Nobody wants shonky meat....


----------



## swmnhay (Jun 13, 2008)

And this is a very good reason for Country of Origin Labeling.


----------



## Lostin55 (Sep 21, 2013)

It might be time to market last years steers....


----------



## Waldo (Apr 29, 2016)

We have a really strict birth to slaughter tag system the cattle computer chip.so cattle can be traced all the way through .and if you try and shonky the system you can kiss your assistance goodbye.dawg it's good to see widing your vocAlbert. I,ll having saying gooday mate in no time


----------



## Vol (Jul 5, 2009)

Lostin55 said:


> It might be time to market last years steers....

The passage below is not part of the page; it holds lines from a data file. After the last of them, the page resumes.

-- ==== Sys2Proof/Laws/Engine.lean ====
section
/-! SUPPORT. What one step can do, said once: to the record of one device and to the backlight table (`Moves`), and to the
whole state (`step_moves`). Invariants are derived from this, not from the step function. -/

namespace Sys2Proof.Machine

open Sys2Proof

/-! ## Commands and the end of requests -/

/-- Every panel command is one `BusCmd` of its opcode and parameters. -/
theorem exec_command {i : Instr} (h : i.isCommand = true) (s : State) :
    exec i s = issue (i.lead s.cfg.opc) i.operands (commandAfter i) s := by
  cases i <;> first | rfl | simp [Instr.isCommand] at h

/-- The record of a device whose request ended (R140). -/
def Device.ended (d : Device) : Device := { d with job := none, seq := .idle }

/-- The record of a device whose flush ended. -/
def Device.flushEnded (d : Device) : Device :=
  match d.job with
  | none => d
  | some j =>
    match j.req with
    | .update => d.ended
    | .enable => { d with job := some { j with flushing := false, raced := [], todo := [.blOn, .finish] } }

/-- The end of an UPDATE's flush. -/
theorem Device.flushEnded_update {d : Device} {j : Job} (hj : d.job = some j) (hr : j.req = .update) :
    d.flushEnded = d.ended := by simp only [Device.flushEnded, hj, hr]

/-- The end of the flush of ENABLE's step 10. -/
theorem Device.flushEnded_enable {d : Device} {j : Job} (hj : d.job = some j) (hr : j.req = .enable) :
    d.flushEnded = { d with job := some { j with flushing := false, raced := [], todo := [.blOn, .finish] } } := by
  simp only [Device.flushEnded, hj, hr]

/-- The record of a device whose command was answered false. -/
def Device.cmdFailed (d : Device) : Device :=
  match d.job with
  | none => d
  | some j =>
    if j.flushing then d.flushEnded
    else if d.seq = .at .step9 then d
    else { d with st := .disabled }.ended

/-- The record of a device after a command, answered `ok`. -/
def Device.commanded (p : Params) (i : Instr) (ok : Bool) (d : Device) : Device :=
  if ok then (d.log (.cmd (i.lead p.opc) i.operands ok)).push (commandAfter i)
  else (d.log (.cmd (i.lead p.opc) i.operands ok)).cmdFailed

/-- The end of a flush leaves everything but the request and the sequencer position. -/
theorem Device.flushEnded_frame (d : Device) :
    d.SameBinding d.flushEnded ∧ d.flushEnded.gone = d.gone ∧ d.flushEnded.st = d.st ∧ d.flushEnded.wb = d.wb ∧
      d.flushEnded.convCount = d.convCount ∧ d.flushEnded.trace = d.trace := by
  unfold Device.flushEnded
  split
  · simp [Device.SameBinding]
  · split <;> simp [Device.SameBinding, Device.ended]

/-- A command's failure leaves the values fixed at bind, the wire buffer, the count and the transcript. -/
theorem Device.cmdFailed_frame (d : Device) :
    d.SameBinding d.cmdFailed ∧ d.cmdFailed.gone = d.gone ∧ d.cmdFailed.wb = d.wb ∧
      d.cmdFailed.convCount = d.convCount ∧ d.cmdFailed.trace = d.trace := by
  obtain ⟨h1, h2, -, h3, h4, h5⟩ := d.flushEnded_frame
  unfold Device.cmdFailed
  split
  · simp [Device.SameBinding]
  · split
    · exact ⟨h1, h2, h3, h4, h5⟩
    · split <;> simp [Device.SameBinding, Device.ended]

/-- A command appends its event and leaves the values fixed at bind, the wire buffer and the count. -/
theorem Device.commanded_frame (p : Params) (i : Instr) (ok : Bool) (d : Device) :
    d.SameBinding (d.commanded p i ok) ∧ (d.commanded p i ok).gone = d.gone ∧ (d.commanded p i ok).wb = d.wb ∧
      (d.commanded p i ok).convCount = d.convCount ∧
      (d.commanded p i ok).trace = d.trace ++ [.cmd (i.lead p.opc) i.operands ok] := by
  unfold Device.commanded
  split
  · simp [Device.SameBinding, Device.log]
  · exact (d.log _).cmdFailed_frame

/-- The sequencer position, where a step gives one. -/
def Device.atStep (d : Device) : Option SeqStep → Device
  | none => d
  | some k => d.setSeq (.at k)

/-- The record of a device after step 1 with answer `r`. -/
def Device.wasReset (p : Params) (fromActive : Bool) (r : ResetResult) (d : Device) : Device :=
  match r with
  | .failed => { d.log (.reset r) with st := .disabled }.ended
  | .retained => d.log (.reset r)
  | .needsInit =>
    ({ d.log (.reset r) with st := if fromActive then .resetOccurred else d.st }).push (initTable p)

/-- What one step can make of a device's record and of the backlight table. -/
inductive Moves (p : Params) : Device → Backlights → Device → Backlights → Prop where
  /-- The record stays: a request that only answers. -/
  | stays (d b) : Moves p d b d b
  | disabled (d b) (hg : d.gone = false) (hj : d.job = none) : Moves p d b { d with st := .disabled } b
  | removed (d b) (hg : d.gone = false) :
      Moves p d b { d with gone := true, st := .disabled } (b.release d.bl)
  | enabled (d b R S) (hg : d.gone = false) (hj : d.job = none) :
      Moves p d b
        { d with
          st := if d.st = .active then .active else .poweringOn
          seq := .at .step1
          job := some ⟨.enable, R, S, false, [], .copy, enableSteps (decide (d.st = .active))⟩ } b
  | updated (d b R S) (hg : d.gone = false) (hj : d.job = none) (hv : R.Valid p d.left d.top) :
      Moves p d b { d with job := some (d.startFlush p ⟨.update, R, S, false, [], .copy, []⟩) } b
  | hostWrote (d b off v) : Moves p d b (d.modJob (·.hostWrite off v)) b
  /-- A request stops after a removal. -/
  | stopped (d b j) (hj : d.job = some j) (hg : d.gone = true) : Moves p d b d.ended b
  /-- A request without steps is over. -/
  | over (d b j) (hj : d.job = some j) (ht : j.todo = []) : Moves p d b d.ended b
  /-- A step that is no step of a request is dropped. -/
  | dropped (d b j pos i rest) (hj : d.job = some j) (ht : j.todo = .cmd pos i :: rest)
      (hi : i.isCommand = false) : Moves p d b { d with job := some { j with todo := rest } } b
  | reset (d b j fa r rest) (hj : d.job = some j) (ht : j.todo = .reset fa :: rest) :
      Moves p d b ({ d with job := some { j with todo := rest } }.wasReset p fa r) b
  | command (d b j pos i ok rest) (hj : d.job = some j) (ht : j.todo = .cmd pos i :: rest)
      (hi : i.isCommand = true) :
      Moves p d b (({ d with job := some { j with todo := rest } }.atStep pos).commanded p i ok) b
  | delay (d b j ms rest) (hj : d.job = some j) (ht : j.todo = .delay ms :: rest) :
      Moves p d b ({ d with job := some { j with todo := rest } }.log (.delay ms)) b
  | addrMode (d b j ok rest) (hj : d.job = some j) (ht : j.todo = .addrMode :: rest) :
      Moves p d b
        (({ d with job := some { j with todo := rest } }.setSeq (.at .step9)).commanded p
          (.madctl (rotByte p d.rot)) ok) b
  | paintGone (d b j rest) (hj : d.job = some j) (ht : j.todo = .paint :: rest) (hg : d.gone = true) :
      Moves p d b ({ d with job := some { j with todo := rest } }.setSeq (.at .step10)).flushEnded b
  | paint (d b j rest) (hj : d.job = some j) (ht : j.todo = .paint :: rest) (hg : d.gone = false)
      (hv : j.region.Valid p d.left d.top) :
      Moves p d b { d with seq := .at .step10, job := some (d.startFlush p { j with todo := rest }) } b
  | unsupported (d b j rest) (hj : d.job = some j) (ht : j.todo = .convert :: rest)
      (hf : bytesPerPixel j.src.fmt = none) :
      Moves p d b ({ d with job := some { j with todo := rest } }.countConversion).flushEnded b
  | converted (d b j rest bytes) (hj : d.job = some j) (ht : j.todo = .convert :: rest)
      (hl : bytes.length ≤ p.wbSize) :
      Moves p d b
        { d with
          job := some { j with todo := rest }
          convCount := d.convCount + 1
          wb := d.wb.writeBlock 0 bytes } b
  | data (d b j rest bytes ok) (hj : d.job = some j) (ht : j.todo = .data :: rest) :
      Moves p d b ({ d with job := some { j with todo := rest } }.log (.data bytes ok)).flushEnded b
  | blOn (d b j rest) (hj : d.job = some j) (ht : j.todo = .blOn :: rest) :
      Moves p d b ({ d with job := some { j with todo := rest } }.log (.blOn d.bl)) (b.enable d.bl)
  | finish (d b j rest) (hj : d.job = some j) (ht : j.todo = .finish :: rest) :
      Moves p d b { d with st := .active }.ended b
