/-- R47: opcode bytes and parameter counts. -/
theorem test_decode_dispoff : dec [0x28] = some .dispoff := by decide
theorem test_decode_pgamctrl : dec [0xE0, 0, 1, 2, 3, 4, 5, 6, 7, 8, 9, 10, 11, 12, 13, 14] =
    some (.pgamctrl [0, 1, 2, 3, 4, 5, 6, 7, 8, 9, 10, 11, 12, 13, 14]) := by decide
theorem test_decode_ngamctrl : dec [0xE1, 15, 14, 13, 12, 11, 10, 9, 8, 7, 6, 5, 4, 3, 2, 1] =
    some (.ngamctrl [15, 14, 13, 12, 11, 10, 9, 8, 7, 6, 5, 4, 3, 2, 1]) := by decide
theorem test_decode_pwctrl1 : dec [0xC0, 0x17, 0x15] = some (.pwctrl1 [0x17, 0x15]) := by decide
theorem test_decode_pwctrl2 : dec [0xC1, 0x41] = some (.pwctrl2 [0x41]) := by decide
theorem test_decode_vcmpctl : dec [0xC5, 0x00, 0x12] = some (.vcmpctl [0x00, 0x12]) := by decide
theorem test_decode_madctl : dec [0x36, 0xE0] = some (.madctl 0xE0) := by decide
theorem test_decode_colmod : dec [0x3A, 0x66] = some (.colmod 0x66) := by decide
theorem test_decode_ifmode : dec [0xB0, 0x80] = some (.ifmode [0x80]) := by decide
theorem test_decode_frmctr1 : dec [0xB1, 0xA0, 0x11] = some (.frmctr1 [0xA0, 0x11]) := by decide
theorem test_decode_invtr : dec [0xB4, 0x02] = some (.invtr [0x02]) := by decide
theorem test_decode_dfunctr : dec [0xB6, 0x02, 0x03] = some (.dfunctr [0x02, 0x03]) := by decide
theorem test_decode_etmod : dec [0xB7, 0xC6] = some (.etmod [0xC6]) := by decide
theorem test_decode_adjctrl3 : dec [0xF7, 0xA9, 0x51] = some (.adjctrl3 [0xA9, 0x51]) := by decide
theorem test_decode_slpout : dec [0x11] = some .slpout := by decide
theorem test_decode_noron : dec [0x13] = some .noron := by decide
theorem test_decode_dispon : dec [0x29] = some .dispon := by decide

/-- R48, V-A1: columns 0 to 319. -/
theorem test_decode_caset : dec [0x2A, 0x00, 0x00, 0x01, 0x3F] = some (.caset 0 319) := by decide

/-- R48, V-A7: pages 256 to 257. -/
theorem test_decode_paset : dec [0x2B, 0x01, 0x00, 0x01, 0x01] = some (.paset 256 257) := by decide
theorem test_decode_ramwr : dec [0x2C] = some .ramwr := by decide

/-- R54: the reserved tags, by name; R55: a wrong number of parameters, by name. -/
theorem test_decode_rejects :
    decode Config.opcodes [0x00] = .error (.reservedTag 0x0) ∧ decode Config.opcodes [0x07] = .error (.reservedTag 0x7) ∧
    decode Config.opcodes [0x0F, 0x01] = .error (.reservedTag 0xF) ∧ decode Config.opcodes [] = .error .empty ∧
    decode Config.opcodes [0x36] = .error (.paramCount "MADCTL") ∧
    decode Config.opcodes [0x2A, 0x00] = .error (.paramCount "CASET") ∧
    decode Config.opcodes [0xE0, 0x00] = .error (.paramCount "PGAMCTRL") ∧
    decode Config.opcodes [0x04, 0x00] = .error .trailing ∧
    decode Config.opcodes [0x77] = .error (.unknownOpcode 0x77) := ⟨rfl, rfl, rfl, rfl, rfl, rfl, rfl, rfl, rfl⟩

/-- R71: the least and the greatest coordinate that fit a `u16`, and the first that takes two bytes. -/
theorem test_coordinate_bounds : coordinate 0 = 0 ∧ coordinate 256 = 0x0100 ∧ coordinate 65535 = 0xFFFF := by decide

/-- R42, R47, R48: words of the encoder, written out by hand. -/
theorem test_encode_words : encode Config.opcodes (windowCols ⟨0, 0, 320, 480⟩ 0) = [0x2A, 0x00, 0x00, 0x01, 0x3F] ∧
    encode Config.opcodes (.madctl 0x40) = [0x36, 0x40] ∧ encode Config.opcodes .ramwr = [0x2C] ∧
    encode Config.opcodes (.bind 90 10 20 false true 0) = [0x01, 0xB4, 0x01, 0x14, 0x28, 0x00, 0x01, 0x00] := by decide

/-- A word of the opcode table is decoded with zero operands (opcode_table.json gives a request its tag alone). -/
theorem test_table_words : decodeTableWord 8 0x01 = some (.bind 0 0 0 false false 0) ∧
    decodeTableWord 8 0x05 = some .remove ∧ decodeTableWord 8 0x2A = some (.caset 0 0) ∧
    decodeTableWord 16 0xE036 = some (.madctl 0xE0) := by decide

/-! ## The converter -/

/-- V-C1, ZeroFill without a swap. -/
theorem test_vc1_zeroFill : wireRow565 .zeroFill false
    [0x00, 0x00, 0xFF, 0xFF, 0x00, 0xF8, 0xE0, 0x07, 0x1F, 0x00, 0x34, 0x12, 0x08, 0x00, 0x21, 0x08, 0x00, 0x80, 0x01, 0x00] =
    [0x00, 0x00, 0x00, 0xF8, 0xFC, 0xF8, 0xF8, 0x00, 0x00, 0x00, 0xFC, 0x00, 0x00, 0x00, 0xF8, 0x10, 0x44, 0xA0,
     0x00, 0x00, 0x40, 0x08, 0x04, 0x08, 0x80, 0x00, 0x00, 0x00, 0x00, 0x08] := by decide

/-- V-C1, Replicate without a swap. -/
theorem test_vc1_replicate : wireRow565 .replicate false
    [0x00, 0x00, 0xFF, 0xFF, 0x00, 0xF8, 0xE0, 0x07, 0x1F, 0x00, 0x34, 0x12, 0x08, 0x00, 0x21, 0x08, 0x00, 0x80, 0x01, 0x00] =
    [0x00, 0x00, 0x00, 0xFF, 0xFF, 0xFF, 0xFF, 0x00, 0x00, 0x00, 0xFF, 0x00, 0x00, 0x00, 0xFF, 0x10, 0x45, 0xA5,
     0x00, 0x00, 0x42, 0x08, 0x04, 0x08, 0x84, 0x00, 0x00, 0x00, 0x00, 0x08] := by decide

/-- V-C1, ZeroFill with a swap. -/
theorem test_vc1_swap_zeroFill : wireRow565 .zeroFill true
    [0x00, 0x00, 0xFF, 0xFF, 0x00, 0xF8, 0xE0, 0x07, 0x1F, 0x00, 0x34, 0x12, 0x08, 0x00, 0x21, 0x08, 0x00, 0x80, 0x01, 0x00] =
    [0x00, 0x00, 0x00, 0xF8, 0xFC, 0xF8, 0x00, 0x1C, 0xC0, 0xE0, 0x00, 0x38, 0x18, 0xE0, 0x00, 0x30, 0x80, 0x90,
     0x08, 0x00, 0x00, 0x20, 0x20, 0x40, 0x00, 0x10, 0x00, 0x00, 0x20, 0x00] := by decide

/-- V-C1, Replicate with a swap. -/
theorem test_vc1_swap_replicate : wireRow565 .replicate true
    [0x00, 0x00, 0xFF, 0xFF, 0x00, 0xF8, 0xE0, 0x07, 0x1F, 0x00, 0x34, 0x12, 0x08, 0x00, 0x21, 0x08, 0x00, 0x80, 0x01, 0x00] =
    [0x00, 0x00, 0x00, 0xFF, 0xFF, 0xFF, 0x00, 0x1C, 0xC6, 0xE7, 0x00, 0x39, 0x18, 0xE3, 0x00, 0x31, 0x82, 0x94,
     0x08, 0x00, 0x00, 0x21, 0x20, 0x42, 0x00, 0x10, 0x00, 0x00, 0x20, 0x00] := by decide

/-- V-C2: the top byte is dropped, and a swap has no effect. -/
theorem test_vc2 : wireRow .zeroFill .xrgb8888 true
    [0x40, 0x80, 0xFF, 0x00, 0x40, 0x80, 0xFF, 0xAB, 0x00, 0x00, 0x00, 0xFF, 0x01, 0x02, 0x03, 0x04, 0xFF, 0xFF, 0xFF, 0xFF] =
    [0xFF, 0x80, 0x40, 0xFF, 0x80, 0x40, 0x00, 0x00, 0x00, 0x03, 0x02, 0x01, 0xFF, 0xFF, 0xFF] := by decide

/-- E2: a solid colour over a 4 by 4 region gives 48 bytes. -/
theorem test_e2 : (convertRegion .zeroFill ⟨.xrgb8888, 16, (List.replicate 16 [0x40, 0x80, 0xFF, 0x00]).flatten⟩ []
    ⟨0, 0, 4, 4⟩ true Env.fresh).map Prod.fst = some (List.replicate 16 [0xFF, 0x80, 0x40]).flatten := by decide

/-- V-C4 without a swap. -/
theorem test_vc4 : (convertRegion .zeroFill src4 [] ⟨0, 0, 2, 2⟩ false Env.fresh).map Prod.fst =
    some [0xF8, 0x00, 0x00, 0x00, 0xFC, 0x00, 0x00, 0x00, 0xF8, 0x10, 0x44, 0xA0] := by decide

/-- V-C4 with a swap. -/
theorem test_vc4_swap : (convertRegion .zeroFill src4 [] ⟨0, 0, 2, 2⟩ true Env.fresh).map Prod.fst =
    some [0x00, 0x1C, 0xC0, 0xE0, 0x00, 0x38, 0x18, 0xE0, 0x00, 0x30, 0x80, 0x90] := by decide

/-- V-C5: a sub-region. -/
theorem test_vc5 : (convertRegion .zeroFill src5 [] ⟨1, 2, 3, 3⟩ false Env.fresh).map Prod.fst =
    some [0x21, 0x81, 0x42, 0x22, 0x82, 0x42] := by decide

/-- V-C3: an unsupported format has no conversion. -/
theorem test_vc3 : convertRegion .zeroFill ⟨.other 7, 0, []⟩ [] ⟨0, 0, 1, 1⟩ false Env.fresh = none := by decide

/-- R27: a byte past the mapped memory is a draw of its own. -/
theorem test_read_past_end : (memRead ⟨.rgb565, 0, [0x11]⟩ [] 0 3
    { Env.fresh with byte := ⟨[0xAA, 0xBB], 0⟩ }).1 = [0x11, 0xAA, 0xBB] := by decide

/-- R31: a byte the host writes during a flush reads as the old or the new value. -/
theorem test_raced_read : (memRead ⟨.rgb565, 0, [0x11, 0x22]⟩ [(1, 0x99)] 0 2
    { Env.fresh with pick := ⟨[0], 0⟩ }).1 = [0x11, 0x22] ∧
    (memRead ⟨.rgb565, 0, [0x11, 0x22]⟩ [(1, 0x99)] 0 2 { Env.fresh with pick := ⟨[1], 0⟩ }).1 = [0x11, 0x99] := by decide

/-! ## Windows, regions and paths -/

/-- V-A1 to V-A10: the column parameters. -/
theorem test_va_columns :
    [((⟨0, 0, 320, 480⟩ : Region), (0 : Int)), (⟨10, 20, 12, 22⟩, 0), (⟨0, 0, 1, 1⟩, 0), (⟨319, 479, 320, 480⟩, 0),
      (⟨5, 7, 100, 200⟩, 0), (⟨0, 0, 256, 300⟩, 0), (⟨255, 256, 257, 258⟩, 0), (⟨0, 0, 160, 240⟩, 10),
      (⟨1, 2, 3, 3⟩, 10), (⟨5, 0, 10, 1⟩, -5)].map (fun r => (windowCols r.1 r.2).operands) =
    [[0x00, 0x00, 0x01, 0x3F], [0x00, 0x0A, 0x00, 0x0B], [0x00, 0x00, 0x00, 0x00], [0x01, 0x3F, 0x01, 0x3F],
      [0x00, 0x05, 0x00, 0x63], [0x00, 0x00, 0x00, 0xFF], [0x00, 0xFF, 0x01, 0x00], [0x00, 0x0A, 0x00, 0xA9],
      [0x00, 0x0B, 0x00, 0x0C], [0x00, 0x00, 0x00, 0x04]] := by decide

/-- V-A1 to V-A10: the page parameters. -/
theorem test_va_pages :
    [((⟨0, 0, 320, 480⟩ : Region), (0 : Int)), (⟨10, 20, 12, 22⟩, 0), (⟨0, 0, 1, 1⟩, 0), (⟨319, 479, 320, 480⟩, 0),
      (⟨5, 7, 100, 200⟩, 0), (⟨0, 0, 256, 300⟩, 0), (⟨255, 256, 257, 258⟩, 0), (⟨0, 0, 160, 240⟩, 20),
      (⟨1, 2, 3, 3⟩, 20), (⟨5, 0, 10, 1⟩, 0)].map (fun r => (windowPages r.1 r.2).operands) =
    [[0x00, 0x00, 0x01, 0xDF], [0x00, 0x14, 0x00, 0x15], [0x00, 0x00, 0x00, 0x00], [0x01, 0xDF, 0x01, 0xDF],
      [0x00, 0x07, 0x00, 0xC7], [0x00, 0x00, 0x01, 0x2B], [0x01, 0x00, 0x01, 0x01], [0x00, 0x14, 0x01, 0x03],
      [0x00, 0x16, 0x00, 0x16], [0x00, 0x00, 0x00, 0x00]] := by decide

/-- V-A: the burst lengths. -/
theorem test_va_bursts :
    [(⟨0, 0, 320, 480⟩ : Region), ⟨10, 20, 12, 22⟩, ⟨0, 0, 1, 1⟩, ⟨5, 7, 100, 200⟩, ⟨0, 0, 256, 300⟩, ⟨5, 0, 10, 1⟩].map
      Region.burstLen = [460800, 12, 3, 55005, 230400, 15] := by decide

/-- V-V: which regions are valid. -/
theorem test_vv :
    [((⟨0, 0, 320, 480⟩ : Region), (0 : Int), (0 : Int)), (⟨0, 0, 0, 1⟩, 0, 0), (⟨3, 0, 2, 1⟩, 0, 0), (⟨0, 0, 321, 1⟩, 0, 0),
      (⟨0, 0, 1, 481⟩, 0, 0), (⟨-1, 0, 1, 1⟩, 0, 0), (⟨0, 0, 310, 1⟩, 10, 0), (⟨0, 0, 311, 1⟩, 10, 0),
      (⟨0, 0, 1, 1⟩, -5, 0), (⟨5, 0, 10, 1⟩, -5, 0), (⟨0, 460, 1, 461⟩, 0, 20)].map
      (fun r => decide (r.1.Valid cfg0 r.2.1 r.2.2)) =
    [true, false, false, false, false, false, true, false, false, true, false] := by decide

/-- V-D1: the path of each row. -/
theorem test_vd1 :
    [decidePath true .rgb565 false true, decidePath true .xrgb8888 false true, decidePath true .rgb565 true true,
      decidePath true .rgb565 false false, decidePath false .rgb565 false true, decidePath true (.other 7) false true,
      decidePath false (.other 7) true false, decidePath true .xrgb8888 true false, decidePath false .xrgb8888 false true,
      decidePath false .rgb565 true false] =
    [.fast, .copy, .copy, .copy, .copy, .copy, .copy, .copy, .copy, .copy] := by decide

Could be....you should see answers very soon.

Regards, Mike


----------



## Vol (Jul 5, 2009)

What a soap opera.....

Regards, Mike

http://www.agweb.com/article/top-buffalo-meat-exporter-on-edge-amid-slaughter-pledge-blmg/


----------



## Waldo (Apr 29, 2016)

Well in oz a bit more good news on the cattle front ,boss chinese man is here at the moment and signed off on new meat deal opening up chilled beef market for all our export works .with the short supplies of stock plus a great season here the bovine producers are ticking all the boxes.220 kilo steers selling $1000 plus.this is going into uncharted waters here .the export works keep telling us their losing money,but their the one setting the market.so a British breed steer say 450lb what are they worth in the us now


----------



## swmnhay (Jun 13, 2008)

Waldo said:


> .so a British breed steer say 450lb what are they worth in the us now


450 lb black steers be 1.80-1.85 lb

http://sfrlinc.com/web/market-reports/


----------



## Waldo (Apr 29, 2016)

Not taking the difference in our 2 dollars much on parr.the exporters here have .24 cents in the dollar difference .take freight higher wages here might not be a lot of difference. Our markets here will be under pressure to keep number up,but the old saying is australia is a big place. The livestock prices have had a impact on property prices heading up.but compared to us prices cheap.good grazing country 1000 to 1200 a acre.


----------